There’s also this concerning indication that, if we really want to encourage our legislators to take the only approach that will get Rhode Island out of its hole (namely, cutting taxes and reducing regulation and mandates), the phone of House Finance Committee chairman Steve Costantino ought to be ringing today:
“I think we’ve done pretty good on spending. I think we’ve dropped spending the last three years,” he said. (State-only spending in the current budget dropped 3.7 percent in the current fiscal year, but increased 5.6 percent the year before.)
Costantino refused to discuss continuing negotiations on next year’s budget plan, expected to be released by the House Finance Committee early next week.
Will there be any tax increases?
“I can’t answer that,” Costantino said of the budget that must fill a $590-million hole. “I’m in the process of negotiating a balanced budget.”
Sounds to me like they’ve got a tax increase in the works, and if “few lawmakers paid attention to the outdoor event” (because miraculously, they happened to have a contracted session, yesterday), perhaps ringing phones will get their attention.

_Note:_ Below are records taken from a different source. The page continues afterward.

/-- The frame of instruction `i` of `CFG16`: `Frame`, and `own` of its own. -/
def Frames16 (i : Instr) (own : Mach 16 → Mach 16 → Prop) : Prop :=
  ∀ (m : Mach 16) (s : State), m.mem.wf → exec i (.of16 m) = .next s →
    ∃ t, s = .of16 t ∧ Frame i.fields m t ∧ own m t

/-- The frame of instruction `i` of `CFG8`. -/
def Frames8 (i : Instr) (own : Mach 8 → Mach 8 → Prop) : Prop :=
  ∀ (m : Mach 8) (s : State), m.mem.wf → exec i (.of8 m) = .next s →
    ∃ t, s = .of8 t ∧ Frame i.fields m t ∧ own m t

/-- Nothing of `out`, `halted` and the output stream changes. -/
def KeepsOutHaltedStream (m t : Mach w) : Prop :=
  t.out = m.out ∧ t.halted = m.halted ∧ t.outStream = m.outStream

/-- Nothing of `halted` and the output stream changes. -/
def KeepsHaltedStream (m t : Mach w) : Prop := t.halted = m.halted ∧ t.outStream = m.outStream

/-- Nothing of `out` and `halted` changes. -/
def KeepsOutHalted (m t : Mach w) : Prop := t.out = m.out ∧ t.halted = m.halted

/-- Nothing of `out` and the output stream changes. -/
def KeepsOutStream (m t : Mach w) : Prop := t.out = m.out ∧ t.outStream = m.outStream

/-! ### What a step leaves -/

/-- What is left of a machine `m` by a step that fetches the opcode word of `i` (leaving `m1`) and completes as `t`
(R87). -/
structure StepLeaves (i : Instr) (m m1 t : Mach w) : Prop where
  sequential : i.opcode ≠ 3 ∨ (m1.operand1 i.fields).toNat ≠ 0 → t.pc.toNat = m.pc.toNat + i.length
  jumped : i.opcode = 3 → (m1.operand1 i.fields).toNat = 0 → t.pc = m1.operand0 i.fields
  memory : ∀ a, ¬ (i.fields.writeAddr = true ∧ a = m1.writeAddrWord) → t.wordAt a = m.wordAt a
  poked : i.opcode = 4 → ∃ b, t.outStream = m.outStream ++ [b]
  notPoked : i.opcode ≠ 4 → t.outStream = m.outStream
  halted : t.halted = decide (i.opcode = 5)

/-- The accesses of a step that does not fault: `reads` reads, then at most one byte emitted, then `writes` writes
(R43, R44, R83). -/
def AccessesAre (m t : Mach w) (reads writes : Nat) : Prop :=
  ∃ es ws : List (Event w), t.events = m.events ++ es ++ ws ∧
    readCount es = reads ∧ writeCount es = 0 ∧ readCount ws = 0 ∧ writeCount ws = writes ∧ emitted ws = []

/-- What a faulting step leaves of `m` (R112, R113): the record set, memory, output and `halted` as they were, and a
history that grows by reads alone, the last of them at the last address (R83, R111). -/
structure FaultLeaves (m t : Mach w) (kind : OverrunKind) (addr : Nat) : Prop where
  record : ∃ o, t.fault = some o ∧ o.kind = kind ∧ o.addr.toNat = addr
  status : t.status = .faulted
  memory : t.mem = m.mem
  outStream : t.outStream = m.outStream
  halted : t.halted = m.halted
  events : ∃ (es : List (Event w)) (a v : Word w), t.events = m.events ++ es ++ [.read a v] ∧
    writeCount es = 0 ∧ emitted es = [] ∧ a.toNat + 1 = memSize w

/-- A faulting step of `m`, at whose `pc` an instruction of `length` words lies, faults at the fetch of a word of that
instruction: one of its words lies at the last address, and what the step adds to the history is the reads of its words
in order, from the opcode word up to the one at the last address (R73, R83, R111). -/
structure FaultsFetchingLastWord (length : Nat) (m u : Mach w) : Prop where
  wordAtLast : memSize w ≤ m.pc.toNat + length
  events : u.events = m.events ++ m.streamReads (memSize w - m.pc.toNat)
  lastRead : ∃ (es : List (Event w)) (a v : Word w),
    m.streamReads (memSize w - m.pc.toNat) = es ++ [.read a v] ∧ a.toNat + 1 = memSize w

/-- The instruction reads no register that its step has not loaded: it dereferences only operands it fetches, fetches
the operands its opcode uses, and stores only a result it computes (R22, R67). -/
def UsesOnlyLoaded (i : Instr) : Prop :=
  (i.fields.readAddr0 = true → 0 < i.fields.argc.val) ∧ (i.fields.readAddr1 = true → 1 < i.fields.argc.val) ∧
  (i.opcode = 1 → 0 < i.fields.argc.val) ∧
  (i.opcode = 2 ∨ i.opcode = 3 ∨ i.opcode = 4 → 1 < i.fields.argc.val) ∧
  (i.fields.writeAddr = true → i.opcode = 1 ∨ i.opcode = 2)

/-- Two machines that agree in all but the scratch registers and the count of draws. -/
structure AgreeButDraws (m u : Mach w) : Prop where
  mem : u.mem = m.mem
  pc : u.pc = m.pc
  halted : u.halted = m.halted
  fault : u.fault = m.fault
  outStream : u.outStream = m.outStream
  events : u.events = m.events

end Sys2Proof.Claims

open Sys2Proof Sys2Proof.Machine Sys2Proof.Claims

/-! ### Encoding -/

/-- Opcode words of spec/95_test_vectors.md 2.1 and 2.2 decode as those tables say. -/
def Obligations.DecodeReadsSpecWords : Prop :=
  decode16 0x0D01#16 = .copy16 ⟨true, false, true, 1⟩ ∧
  decode16 0x1502#16 = .add16 ⟨true, false, true, 2⟩ ∧
  decode16 0x1203#16 = .jumpIfZero16 ⟨false, true, false, 2⟩ ∧
  decode16 0xE005#16 = .halt16 ⟨false, false, false, 0⟩ ∧
  decode16 0x1F07#16 = .unassigned16At6 1#1 ⟨true, true, true, 3⟩ ∧
  decode16 0x08FF#16 = .unassigned16At128 127#7 ⟨false, false, false, 1⟩ ∧
  decode8 0x51#8 = .copy8 ⟨true, false, true, 1⟩ ∧
  decode8 0xD2#8 = .add8 ⟨true, false, true, 2⟩ ∧
  decode8 0xA4#8 = .poke8 ⟨false, true, false, 2⟩ ∧
  decode8 0xF5#8 = .halt8 ⟨true, true, true, 2⟩ ∧
  decode8 0x76#8 = .unassigned8At6 0#1 ⟨true, true, true, 1⟩ ∧
  decode8 0x8F#8 = .unassigned8At8 7#3 ⟨false, false, false, 2⟩

/-- R63: `Encode` is what the two formulas say, it is the inverse of `Decode` on the legal field ranges, it is a
bijection in `CFG8`, and in `CFG16` it loses the reserved bits alone. -/
def Obligations.DecodeInvertsEncode : Prop :=
  (∀ i, i.WellFormed .cfg16 → decode16 (encode16 i) = i ∧
    (encode16 i).toNat = i.opcode + 256 * i.fields.readAddr0.toNat + 512 * i.fields.readAddr1.toNat
      + 1024 * i.fields.writeAddr.toNat + 2048 * i.fields.argc.val) ∧
  (∀ i, i.WellFormed .cfg8 → decode8 (encode8 i) = i ∧
    (encode8 i).toNat = i.opcode + 16 * i.fields.readAddr0.toNat + 32 * i.fields.readAddr1.toNat
      + 64 * i.fields.writeAddr.toNat + 128 * (i.fields.argc.val - 1)) ∧
  (∀ iw : Word 16, (encode16 (decode16 iw)).toNat = iw.toNat % 8192) ∧
  (∀ iw : Word 8, encode8 (decode8 iw) = iw)

/-- Every word selects exactly one row of its configuration's table, the row of the instruction it decodes to. -/
def Obligations.EveryWordSelectsOneRow : Prop :=
  (∀ iw : Word 16, rowsMatching .cfg16 iw.toNat = [(decode16 iw).row]) ∧
  (∀ iw : Word 8, rowsMatching .cfg8 iw.toNat = [(decode8 iw).row])

/-- R54: bits 15 to 13 of a `CFG16` opcode word are ignored. -/
def Obligations.ReservedBitsAreIgnored : Prop :=
  ∀ iw iw' : Word 16, (∀ k < 13, iw.getLsbD k = iw'.getLsbD k) →
    decode16 iw = decode16 iw' ∧ ∀ s, exec (decode16 iw) s = exec (decode16 iw') s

Or maybe they really do not care what the regular folks of Rhode Island want and need.
At least as of 8:22 a.m. — when Andrew commented to this post — Projo.com has had a picture and video associated with its story on the Gaspee Tea Party, so that complaint no longer applies. My opinion that the Web site turns up the bias a bit from the print edition is a long-standing impression, so it still stands.